Hope for things getting better for the Oklahoma men's basketball team this season has left Lloyd Noble Center.
The Sooners lost to Texas 77-73 on Wednesday night at home in a game they were absolutely manhandled in until the final 10 minutes. The loss extended OU's losing streak to four games to start SEC play, while the Longhorns' woes ended with their first SEC win and their first Quadrant 1 win of the season.
There was defintely hope for this OU basketball team under Porter Moser, especially two weeks ago.
The Sooners had finished 2024 at 13-0 and had made it through nonconference play undefeated with three Quadrant 1 wins. They had a young budding superstar who had emerged as an NBA Draft lottery pick in freshman Jeremiah Fears. And Fears had the supporting cast around him to thrive with Jalon Moore as a sidekick down low. The two combined for 49 points against Texas.
Then 2025 and SEC play began with a 107-79 butt whooping to then-No. 5 Alabama on the road. It was a beatdown, but it was the Sooners' first true road game with a freshman leader, the first SEC game in men's basketball history and it was against a Final Four caliber team. There was no need to worry, at least not yet.
But worry seeped in the next Wednesday against a top-10 Texas A&M team at home that was without its best player. The Sooners led by as many as 18 points in the second half, but squandered the monstrous lead and Brycen Goodine's 34-point performance.
A pair of losses to two top-10 teams doesn't deem a basketball team bad, but then the Sooners fell to unranked Georgia on Saturday in Athens. The Bulldogs, though, notched two ranked wins that week, including over then-No. 6 Kentucky before taking down OU. Georgia is now ranked at No. 23.

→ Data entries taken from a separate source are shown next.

-- ==== Sys2Proof/Laws/FrameUnits.lean ====
section
/-! SUPPORT. What the operations of the core groups and their units keep: the whole store (_store), the queue and the fuses (_kept), the invariant (_inv). -/

namespace Sys2Proof.Machine

open Sys2Proof
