-- ==== Sys2Proof/Laws/State.lean ====
section
/-! SUPPORT. One lemma for each field of `State` and each plain update of it, so that no proof unfolds a record update; the
reads of cores, job slots, ports and registers after their updates. -/

namespace Sys2Proof.Machine

open Sys2Proof

/-! Fields that `State.withPending` leaves alone. -/

@[simp] theorem State.withPending_freeCtr (s : State) (q : List Instr) : (s.withPending q).freeCtr = s.freeCtr := id rfl
@[simp] theorem State.withPending_out (s : State) (q : List Instr) : (s.withPending q).out = s.out := id rfl
@[simp] theorem State.withPending_regs (s : State) (q : List Instr) : (s.withPending q).regs = s.regs := id rfl
@[simp] theorem State.withPending_staged (s : State) (q : List Instr) : (s.withPending q).staged = s.staged := id rfl
@[simp] theorem State.withPending_cores (s : State) (q : List Instr) : (s.withPending q).cores = s.cores := id rfl
@[simp] theorem State.withPending_mem (s : State) (q : List Instr) : (s.withPending q).mem = s.mem := id rfl
@[simp] theorem State.withPending_memErr (s : State) (q : List Instr) : (s.withPending q).memErr = s.memErr := id rfl
@[simp] theorem State.withPending_controllers (s : State) (q : List Instr) : (s.withPending q).controllers = s.controllers := id rfl
@[simp] theorem State.withPending_slate (s : State) (q : List Instr) : (s.withPending q).slate = s.slate := id rfl
@[simp] theorem State.withPending_jobs (s : State) (q : List Instr) : (s.withPending q).jobs = s.jobs := id rfl
@[simp] theorem State.withPending_inbox (s : State) (q : List Instr) : (s.withPending q).inbox = s.inbox := id rfl
@[simp] theorem State.withPending_router (s : State) (q : List Instr) : (s.withPending q).router = s.router := id rfl
@[simp] theorem State.withPending_collectives (s : State) (q : List Instr) : (s.withPending q).collectives = s.collectives := id rfl
@[simp] theorem State.withPending_ports (s : State) (q : List Instr) : (s.withPending q).ports = s.ports := id rfl
@[simp] theorem State.withPending_lasers (s : State) (q : List Instr) : (s.withPending q).lasers = s.lasers := id rfl
@[simp] theorem State.withPending_fabric (s : State) (q : List Instr) : (s.withPending q).fabric = s.fabric := id rfl
@[simp] theorem State.withPending_link (s : State) (q : List Instr) : (s.withPending q).link = s.link := id rfl
@[simp] theorem State.withPending_flash0 (s : State) (q : List Instr) : (s.withPending q).flash0 = s.flash0 := id rfl
@[simp] theorem State.withPending_flash1 (s : State) (q : List Instr) : (s.withPending q).flash1 = s.flash1 := id rfl
@[simp] theorem State.withPending_fuses (s : State) (q : List Instr) : (s.withPending q).fuses = s.fuses := id rfl
@[simp] theorem State.withPending_image (s : State) (q : List Instr) : (s.withPending q).image = s.image := id rfl
@[simp] theorem State.withPending_cfg (s : State) (q : List Instr) : (s.withPending q).cfg = s.cfg := id rfl
@[simp] theorem State.withPending_journal (s : State) (q : List Instr) : (s.withPending q).journal = s.journal := id rfl
@[simp] theorem State.withPending_start (s : State) (q : List Instr) : (s.withPending q).start = s.start := id rfl
@[simp] theorem State.withPending_faults (s : State) (q : List Instr) : (s.withPending q).faults = s.faults := id rfl
@[simp] theorem State.withPending_pace (s : State) (q : List Instr) : (s.withPending q).pace = s.pace := id rfl
@[simp] theorem State.withPending_pins (s : State) (q : List Instr) : (s.withPending q).pins = s.pins := id rfl

/-! Fields that `State.updCore` leaves alone. -/

@[simp] theorem State.updCore_pending (s : State) (c : Nat) (f : CoreState → CoreState) : (s.updCore c f).pending = s.pending := id rfl
@[simp] theorem State.updCore_freeCtr (s : State) (c : Nat) (f : CoreState → CoreState) : (s.updCore c f).freeCtr = s.freeCtr := id rfl
@[simp] theorem State.updCore_out (s : State) (c : Nat) (f : CoreState → CoreState) : (s.updCore c f).out = s.out := id rfl
@[simp] theorem State.updCore_regs (s : State) (c : Nat) (f : CoreState → CoreState) : (s.updCore c f).regs = s.regs := id rfl
@[simp] theorem State.updCore_staged (s : State) (c : Nat) (f : CoreState → CoreState) : (s.updCore c f).staged = s.staged := id rfl
@[simp] theorem State.updCore_mem (s : State) (c : Nat) (f : CoreState → CoreState) : (s.updCore c f).mem = s.mem := id rfl
@[simp] theorem State.updCore_memErr (s : State) (c : Nat) (f : CoreState → CoreState) : (s.updCore c f).memErr = s.memErr := id rfl
@[simp] theorem State.updCore_controllers (s : State) (c : Nat) (f : CoreState → CoreState) : (s.updCore c f).controllers = s.controllers := id rfl
@[simp] theorem State.updCore_slate (s : State) (c : Nat) (f : CoreState → CoreState) : (s.updCore c f).slate = s.slate := id rfl
@[simp] theorem State.updCore_jobs (s : State) (c : Nat) (f : CoreState → CoreState) : (s.updCore c f).jobs = s.jobs := id rfl
@[simp] theorem State.updCore_inbox (s : State) (c : Nat) (f : CoreState → CoreState) : (s.updCore c f).inbox = s.inbox := id rfl
@[simp] theorem State.updCore_router (s : State) (c : Nat) (f : CoreState → CoreState) : (s.updCore c f).router = s.router := id rfl
@[simp] theorem State.updCore_collectives (s : State) (c : Nat) (f : CoreState → CoreState) : (s.updCore c f).collectives = s.collectives := id rfl
@[simp] theorem State.updCore_ports (s : State) (c : Nat) (f : CoreState → CoreState) : (s.updCore c f).ports = s.ports := id rfl
@[simp] theorem State.updCore_lasers (s : State) (c : Nat) (f : CoreState → CoreState) : (s.updCore c f).lasers = s.lasers := id rfl
@[simp] theorem State.updCore_fabric (s : State) (c : Nat) (f : CoreState → CoreState) : (s.updCore c f).fabric = s.fabric := id rfl
@[simp] theorem State.updCore_link (s : State) (c : Nat) (f : CoreState → CoreState) : (s.updCore c f).link = s.link := id rfl
@[simp] theorem State.updCore_flash0 (s : State) (c : Nat) (f : CoreState → CoreState) : (s.updCore c f).flash0 = s.flash0 := id rfl
@[simp] theorem State.updCore_flash1 (s : State) (c : Nat) (f : CoreState → CoreState) : (s.updCore c f).flash1 = s.flash1 := id rfl
@[simp] theorem State.updCore_fuses (s : State) (c : Nat) (f : CoreState → CoreState) : (s.updCore c f).fuses = s.fuses := id rfl
@[simp] theorem State.updCore_image (s : State) (c : Nat) (f : CoreState → CoreState) : (s.updCore c f).image = s.image := id rfl
@[simp] theorem State.updCore_cfg (s : State) (c : Nat) (f : CoreState → CoreState) : (s.updCore c f).cfg = s.cfg := id rfl
@[simp] theorem State.updCore_journal (s : State) (c : Nat) (f : CoreState → CoreState) : (s.updCore c f).journal = s.journal := id rfl
@[simp] theorem State.updCore_start (s : State) (c : Nat) (f : CoreState → CoreState) : (s.updCore c f).start = s.start := id rfl
@[simp] theorem State.updCore_faults (s : State) (c : Nat) (f : CoreState → CoreState) : (s.updCore c f).faults = s.faults := id rfl
@[simp] theorem State.updCore_pace (s : State) (c : Nat) (f : CoreState → CoreState) : (s.updCore c f).pace = s.pace := id rfl
@[simp] theorem State.updCore_pins (s : State) (c : Nat) (f : CoreState → CoreState) : (s.updCore c f).pins = s.pins := id rfl

/-! Fields that `State.updJob` leaves alone. -/

@[simp] theorem State.updJob_pending (s : State) (i : Nat) (f : JobSlot → JobSlot) : (s.updJob i f).pending = s.pending := id rfl
@[simp] theorem State.updJob_freeCtr (s : State) (i : Nat) (f : JobSlot → JobSlot) : (s.updJob i f).freeCtr = s.freeCtr := id rfl
@[simp] theorem State.updJob_out (s : State) (i : Nat) (f : JobSlot → JobSlot) : (s.updJob i f).out = s.out := id rfl
@[simp] theorem State.updJob_regs (s : State) (i : Nat) (f : JobSlot → JobSlot) : (s.updJob i f).regs = s.regs := id rfl
@[simp] theorem State.updJob_staged (s : State) (i : Nat) (f : JobSlot → JobSlot) : (s.updJob i f).staged = s.staged := id rfl
@[simp] theorem State.updJob_cores (s : State) (i : Nat) (f : JobSlot → JobSlot) : (s.updJob i f).cores = s.cores := id rfl
@[simp] theorem State.updJob_mem (s : State) (i : Nat) (f : JobSlot → JobSlot) : (s.updJob i f).mem = s.mem := id rfl
@[simp] theorem State.updJob_memErr (s : State) (i : Nat) (f : JobSlot → JobSlot) : (s.updJob i f).memErr = s.memErr := id rfl
@[simp] theorem State.updJob_controllers (s : State) (i : Nat) (f : JobSlot → JobSlot) : (s.updJob i f).controllers = s.controllers := id rfl
@[simp] theorem State.updJob_slate (s : State) (i : Nat) (f : JobSlot → JobSlot) : (s.updJob i f).slate = s.slate := id rfl
@[simp] theorem State.updJob_inbox (s : State) (i : Nat) (f : JobSlot → JobSlot) : (s.updJob i f).inbox = s.inbox := id rfl
@[simp] theorem State.updJob_router (s : State) (i : Nat) (f : JobSlot → JobSlot) : (s.updJob i f).router = s.router := id rfl
@[simp] theorem State.updJob_collectives (s : State) (i : Nat) (f : JobSlot → JobSlot) : (s.updJob i f).collectives = s.collectives := id rfl
@[simp] theorem State.updJob_ports (s : State) (i : Nat) (f : JobSlot → JobSlot) : (s.updJob i f).ports = s.ports := id rfl
@[simp] theorem State.updJob_lasers (s : State) (i : Nat) (f : JobSlot → JobSlot) : (s.updJob i f).lasers = s.lasers := id rfl
@[simp] theorem State.updJob_fabric (s : State) (i : Nat) (f : JobSlot → JobSlot) : (s.updJob i f).fabric = s.fabric := id rfl
@[simp] theorem State.updJob_link (s : State) (i : Nat) (f : JobSlot → JobSlot) : (s.updJob i f).link = s.link := id rfl
@[simp] theorem State.updJob_flash0 (s : State) (i : Nat) (f : JobSlot → JobSlot) : (s.updJob i f).flash0 = s.flash0 := id rfl
@[simp] theorem State.updJob_flash1 (s : State) (i : Nat) (f : JobSlot → JobSlot) : (s.updJob i f).flash1 = s.flash1 := id rfl
@[simp] theorem State.updJob_fuses (s : State) (i : Nat) (f : JobSlot → JobSlot) : (s.updJob i f).fuses = s.fuses := id rfl
@[simp] theorem State.updJob_image (s : State) (i : Nat) (f : JobSlot → JobSlot) : (s.updJob i f).image = s.image := id rfl
@[simp] theorem State.updJob_cfg (s : State) (i : Nat) (f : JobSlot → JobSlot) : (s.updJob i f).cfg = s.cfg := id rfl
@[simp] theorem State.updJob_journal (s : State) (i : Nat) (f : JobSlot → JobSlot) : (s.updJob i f).journal = s.journal := id rfl
@[simp] theorem State.updJob_start (s : State) (i : Nat) (f : JobSlot → JobSlot) : (s.updJob i f).start = s.start := id rfl
@[simp] theorem State.updJob_faults (s : State) (i : Nat) (f : JobSlot → JobSlot) : (s.updJob i f).faults = s.faults := id rfl
@[simp] theorem State.updJob_pace (s : State) (i : Nat) (f : JobSlot → JobSlot) : (s.updJob i f).pace = s.pace := id rfl
@[simp] theorem State.updJob_pins (s : State) (i : Nat) (f : JobSlot → JobSlot) : (s.updJob i f).pins = s.pins := id rfl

There were excuses and reasons for the Sooners to lose each of those three games. None were even considered bad losses, at least in the eyes of the NCAA Tournament committee, as Quadrant 1 losses. Nonetheless, any three losses in a row is a rough for a team with postseason expectations.
Then came the Red River Rivalry on Wednesday night. The Longhorns were struggling at 11-5 and also winless in SEC play. It was a home game and Sooner Nation showed up to Lloyd Noble Center despite the 9 p.m. tip. But it seemed like OU fans were the only ones who actually wanted to be there.

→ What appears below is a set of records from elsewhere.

-- ==== Sys2Proof/Laws/UnitCommands.lean ====
section
/-! SUPPORT. What the commands of the core units keep, which a re-execution runs again. -/

namespace Sys2Proof.Machine

open Sys2Proof
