-- ==== Sys2Proof/Tests/Slice0.lean ====
section
/-! SUPPORT. Named tests: an ill-formed term for each check of `WellFormed`, a state and operands that meet the hypotheses of
each statement, and single steps whose results are the spec's own. -/

namespace Sys2Proof.Tests

open Sys2Proof Sys2Proof.Machine

/-! An ill-formed term for each check. -/

theorem test_wf_refuses_message_of_more_than_4096_bytes : Instr.wf (.beacon 0 { body := List.replicate 513 0 }) = false := by decide +kernel
theorem test_wf_refuses_forwarded_message_of_more_than_4096_bytes : Instr.wf (.countMsg { body := List.replicate 513 0 }) = false := by decide +kernel
theorem test_wf_refuses_sample_of_a_microbatch_that_no_24_bits_hold : Instr.wf (.bagScan 0 0 [⟨2 ^ 24, 0⟩]) = false := by decide
theorem test_wf_refuses_sample_beyond_its_microbatch : Instr.wf (.bagScan 0 0 [⟨0, 2 ^ 16⟩]) = false := by decide
theorem test_wf_refuses_phase_11 : Instr.wf (.localReexecution 0 11) = false := by decide
theorem test_wf_refuses_dense_group_of_33_bits : Instr.wf (.denseGatherServe 0 (2 ^ 32)) = false := by decide
theorem test_wf_refuses_exported_slice_of_33_bits : Instr.wf (.exportDense 0 (2 ^ 32)) = false := by decide
theorem test_wf_refuses_router_place_of_33_bits : Instr.wf (.messageForward (2 ^ 32)) = false := by decide
theorem test_wf_refuses_bar2_write_past_512_GiB : Instr.wf (.bar2Write (2 ^ 39) [0]) = false := by decide
theorem test_wf_refuses_bar2_read_past_512_GiB : Instr.wf (.bar2EarlyRead (2 ^ 39)) = false := by decide
theorem test_wf_refuses_bad_read_that_is_a_good_one : Instr.wf (.bar0BadRead 8 8) = false := by decide
theorem test_wf_refuses_bad_read_past_bar0 : Instr.wf (.bar0BadRead (2 ^ 26) 2) = false := by decide
theorem test_wf_refuses_register_write_off_a_word : Instr.wf (.registerWrite 4 0) = false := by decide
theorem test_wf_refuses_register_write_past_bar0 : Instr.wf (.registerWrite (2 ^ 26) 0) = false := by decide
theorem test_wf_refuses_live_setting_off_a_word : Instr.wf (.liveSettingWrite 0x40001 0) = false := by decide
theorem test_wf_refuses_need_list_register_off_a_word : Instr.wf (.needListConfig 3 0) = false := by decide
theorem test_wf_refuses_narrow_write_of_a_whole_word : Instr.wf (.narrowerWrite 8 8 0) = false := by decide
theorem test_wf_refuses_smbus_read_past_bar0 : Instr.wf (.smbRegRead { off := 2 ^ 26 }) = false := by decide
theorem test_wf_refuses_link_speed_of_seventh_generation : Instr.wf (.functionReady 7 16) = false := by decide
theorem test_wf_refuses_link_width_32 : Instr.wf (.functionReady 5 32) = false := by decide
theorem test_wf_refuses_eight_address_straps : Instr.wf (.inputRise 8) = false := by decide
theorem test_wf_refuses_rail_of_66_volts : Instr.wf (.softStartEnd 3 { output := 2 ^ 16 }) = false := by decide
theorem test_wf_refuses_trim_of_33_volts : Instr.wf (.paceCalibration [{ trim := 2 ^ 15 }]) = false := by decide
theorem test_wf_refuses_light_of_three_lanes : Instr.wf (.lightCheck 0 { rx := [0, 0, 0] } [0, 0, 0, 0]) = false := by decide
theorem test_wf_refuses_power_of_400_dBm : Instr.wf (.lowPowerWarning 0 { rx := [0, 0, 0, 40000] }) = false := by decide
theorem test_wf_refuses_inversion_of_a_fifth_lane : Instr.wf (.lockComplete 0 { polarity := 16 }) = false := by decide
theorem test_wf_refuses_alignment_of_three_lanes : Instr.wf (.alignComplete 0 [(0, 0), (0, 0), (0, 0)]) = false := by decide
theorem test_wf_refuses_alignment_delay_of_17_bits : Instr.wf (.alignComplete 0 [(0, 2 ^ 16), (0, 0), (0, 0), (0, 0)]) = false := by decide
theorem test_wf_refuses_calibration_of_17_words : Instr.wf (.lockComplete 0 { calib := List.replicate 17 0 }) = false := by decide
theorem test_wf_refuses_transmit_power_of_400_dBm : Instr.wf (.lightCheck 0 ⟨[0, 0, 0, 0], [0, 0, 0, 40000]⟩ [0, 0, 0, 0]) = false := by decide
theorem test_wf_refuses_ident_of_port_16 : Instr.wf (.identFlit 0 { port := 16 }) = false := by decide
theorem test_wf_refuses_qualification_of_17_words : Instr.wf (.qualifyEnd 0 0 (List.replicate 17 0)) = false := by decide
theorem test_wf_refuses_nak_of_17_bits : Instr.wf (.nak 0 (2 ^ 16)) = false := by decide
theorem test_wf_refuses_loss_on_lane_4 : Instr.wf (.lossOfSignal 0 4) = false := by decide
theorem test_wf_refuses_request_across_two_lines : Instr.wf (.memoryRead { addr := 32, len := 64 }) = false := by decide
theorem test_wf_refuses_request_of_class_5 : Instr.wf (.memoryRead { cls := 5 }) = false := by decide
theorem test_wf_refuses_write_of_another_length : Instr.wf (.memoryWrite { len := 8 } [0]) = false := by decide
theorem test_wf_refuses_pseudo_channel_64 : Instr.wf (.class1ReadAge 0 64) = false := by decide
theorem test_wf_refuses_slate_request_of_33_bits : Instr.wf (.slateLate (2 ^ 32)) = false := by decide
theorem test_wf_refuses_window_of_257_cores : Instr.wf (.paceWindow (List.replicate 257 {})) = false := by decide +kernel
theorem test_wf_refuses_window_of_too_many_beats : Instr.wf (.paceWindow [{ beats := 2 ^ 16 }]) = false := by decide
theorem test_wf_refuses_power_of_17_bits : Instr.wf (.powerSample (2 ^ 16) 0) = false := by decide
theorem test_wf_refuses_temperature_of_17_bits : Instr.wf (.sensorRead [40000] []) = false := by decide
theorem test_wf_refuses_nine_hbm_sensors : Instr.wf (.sensorRead [] (List.replicate 9 0)) = false := by decide
theorem test_wf_refuses_crossing_of_17_bits : Instr.wf (.crossingTimeout { index := 2 ^ 16 }) = false := by decide
theorem test_wf_refuses_boundary_scan_of_4097_bits : Instr.wf (.samplePreload (2 ^ 4096)) = false := by simp [Instr.wf]
theorem test_wf_refuses_debug_offset_of_49_bits : Instr.wf (.jtagDebug .fuses (2 ^ 48)) = false := by decide
theorem test_wf_refuses_jtag_code_of_9_bits : Instr.wf (.bypass 256) = false := by decide
theorem test_wf_refuses_bar_of_513_GiB : Instr.wf (.resizableBar 513) = false := by decide
theorem test_wf_refuses_smbus_code_of_9_bits : Instr.wf (.smbusOtherCode 256) = false := by decide
theorem test_wf_refuses_a_read_past_64_MiB (bs : List Byte) (h : bs.length = 2 ^ 26 + 1) : Instr.wf (.frameRead 0 (.ok bs)) = false := by
  simp [Instr.wf, ReadResult.wf, h]
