-- ==== Sys2Proof/Machine/Bytes.lean ====
section
/-! DEFINITION. Bytes and numbers: section 11's byte order, most significant byte first. -/

namespace Sys2Proof.Machine

/-- The number that bytes spell, most significant byte first (section 11). -/
def natOfBytes (bs : List Byte) : Nat :=
  bs.foldl (fun acc b => acc * 256 + b.toNat) 0

/-- The `n` low bytes of a number, most significant byte first (section 11). -/
def bytesOfNat : Nat → Nat → List Byte
  | 0, _ => []
  | n + 1, v => BitVec.ofNat 8 (v / 256 ^ n) :: bytesOfNat n v

/-- The sum of bytes. -/
def byteSum (bs : List Byte) : Nat :=
  bs.foldl (fun acc b => acc + b.toNat) 0

/-- The bytes from position `i`, `n` of them. -/
def slice (i n : Nat) (bs : List Byte) : List Byte :=
  (bs.drop i).take n

/-- A list of bytes filled up with zero bytes to `n`. -/
def padTo (n : Nat) (bs : List Byte) : List Byte :=
  bs ++ List.replicate (n - bs.length) 0

/-- Yes is 1 and no is 0 (R195). -/
def yesNo (b : Bool) : Nat :=
  if b then 1 else 0

end Sys2Proof.Machine
end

Moser was furious during his postgame press conference about his team's effort during the first 25 minutes of the game and took the blame, even raising his voice at one point. Moore even called the first half "lackadaisical."
"It starts with me," Moser said. "The first 25 minutes is, I'm apologetic for the effort for the first 25 minutes."
That first half and more looked like a team that was beaten down. A team that was on a losing streak that it didn't expect to end anytime soon. The team appeared almost as worn out by this cycle as the fan base.
Moser's teams at OU keep doing this. They start strong and create hope, only to crash and burn during conference play. He's coached three teams like this so far and all three have missed the NCAA Tournament.
And unless Wednesday night's shameful performance against your most hated rival isn't a wake-up call, then the 2024-25 is destined to be like the others.